– Насилуя пожилых крестьянок? Разве этого король Людовик хочет для Нормандии?
Брокард ухмыльнулся. Женщина знала, о чем он думает, она и сама думала об этом: бороться за справедливость не благородно, а глупо. За Ингельтруду еще никто никогда не заступался, и уже только ради этого – чтобы увидеть, как против рева чудовищ восстает чей-то голос, – стоило дожить до старости и выдержать столько лет одиночества.
– Какое тебе дело до этого?! – воскликнул Брокард. – Кто ты вообще такой?
Ингельтруда увидела, как в глазах мужчины сверкнул страх, а также надежда на то, что ему все же удастся выбраться из этой ситуации живым.
– Я из окружения Бернарда Датчанина.
Ингельтруда истово желала, чтобы эти слова спасли его, желала этого ему, незнакомому всаднику, еще больше, чем себе и Панкрасу. Но мужчины, разорвавшие ее одежду и повалившие ее на землю, теперь набросились на этого человека и после короткой безнадежной борьбы стянули его с лошади. Крестьяне, которые пришли вместе с ним, не стали ему помогать, а сбежали, воспользовавшись случаем.

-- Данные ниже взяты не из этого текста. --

/-- A command that ends by putting bytes in OBUF has them there when it ends OK. -/
theorem obuf_of_emit {i : Instr} {s t : State} {n : Nat} {bs : Bytes}
    (hi : Block.exec s.caps i s.toBlock = emit s.caps n bs s.toBlock)
    (ht : exec i s = .next t) (ok : t.status = 0x00) : t.obuf = bs := by
  obtain ⟨fit, noFit⟩ := exec_of_emit hi
  by_cases h : FitsBuf s.caps n
  · cases ht.symm.trans (fit h)
    rfl
  · cases ht.symm.trans (noFit h)
    cases ok

/-- R167 with WCH valid, the capacity not yet tested. -/
theorem blockExec_chSerialize {b : Block} {c : ChunkRec} (h : b.wch = some c) (k : Caps) :
    Block.exec k .chSerialize b = emit k (12 + c.length.toNat) (frame c) b :=
  (needWch_eq b _).2 c h

/-- R171. -/
theorem exec_chLength {s : State} {c : ChunkRec} (h : s.wch = some c) :
    exec .chLength s = .next { s with res := c.length, status := 0x00 } :=
  exec_eq_of_block_eq ((needWch_eq s.toBlock _).2 c h)

/-- R174. -/
theorem exec_chType {s : State} {c : ChunkRec} (h : s.wch = some c) :
    exec .chType s = .next { s with wtc := some c.type, res := pack4 c.type, status := 0x00 } :=
  exec_eq_of_block_eq ((needWch_eq s.toBlock _).2 c h)

/-- R172 with WCH valid, the capacity not yet tested. -/
theorem blockExec_chData {b : Block} {c : ChunkRec} (h : b.wch = some c) (k : Caps) :
    Block.exec k .chData b = emit k c.length.toNat c.data b :=
  (needWch_eq b _).2 c h

/-- R173. -/
theorem exec_chCrc {s : State} {c : ChunkRec} (h : s.wch = some c) :
    exec .chCrc s = .next { s with res := c.crc, status := 0x00 } :=
  exec_eq_of_block_eq ((needWch_eq s.toBlock _).2 c h)

/-- R163 with WTC valid, the length not yet tested. -/
theorem cmdChEncode_of_wtc {b : Block} {t : TypeCode} (h : b.wtc = some t) :
    cmdChEncode b =
      if 0x7FFFFFFF < b.ibuf.length then { b with status := 0x57 }
      else { b with wch := some (encodeChunk t b.ibuf), status := 0x00 } := by
  rw [cmdChEncode, (needWtc_eq b _).2 t h, refuse_eq]
  rfl

/-- R163: a payload within MAX_LEN. -/
theorem exec_chEncode {s : State} {t : TypeCode} (h : s.wtc = some t)
    (small : s.ibuf.length ≤ 0x7FFFFFFF) :
    exec .chEncode s = .next { s with wch := some (encodeChunk t s.ibuf), status := 0x00 } :=
  exec_eq_of_block_eq ((cmdChEncode_of_wtc h).trans (if_neg (Nat.not_lt.2 small)))

/-- R163: a payload above MAX_LEN. -/
theorem exec_chEncode_of_length_gt {s : State} {t : TypeCode} (h : s.wtc = some t)
    (big : 0x7FFFFFFF < s.ibuf.length) : exec .chEncode s = .next { s with status := 0x57 } :=
  exec_eq_of_block_eq ((cmdChEncode_of_wtc h).trans (if_pos big))

/-- A payload within MAX_LEN has its size in the length field. -/
theorem encodeChunk_length {p : Bytes} (t : TypeCode) (small : p.length ≤ 0x7FFFFFFF) :
    (encodeChunk t p).length.toNat = p.length := by
  rw [encodeChunk, BitVec.toNat_ofNat]
  omega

Женщина набросила свое одеяние на голое дряблое тело. Она больше не чувствовала бессильного гнева – теперь ей хотелось плакать.
– Так-так… Бернард Датчанин… – произнес Брокард. – Это может быть интересно. Посмотрим, что ты нам о нем расскажешь. Думаю, он скрывает несколько тайн, которые тебе известны.
Страх на лице незнакомца стал еще более отчетливым. А еще на нем появилось упрямое выражение. Сожаления о том, что он за нее заступился, Ингельтруда в его чертах разглядеть не смогла.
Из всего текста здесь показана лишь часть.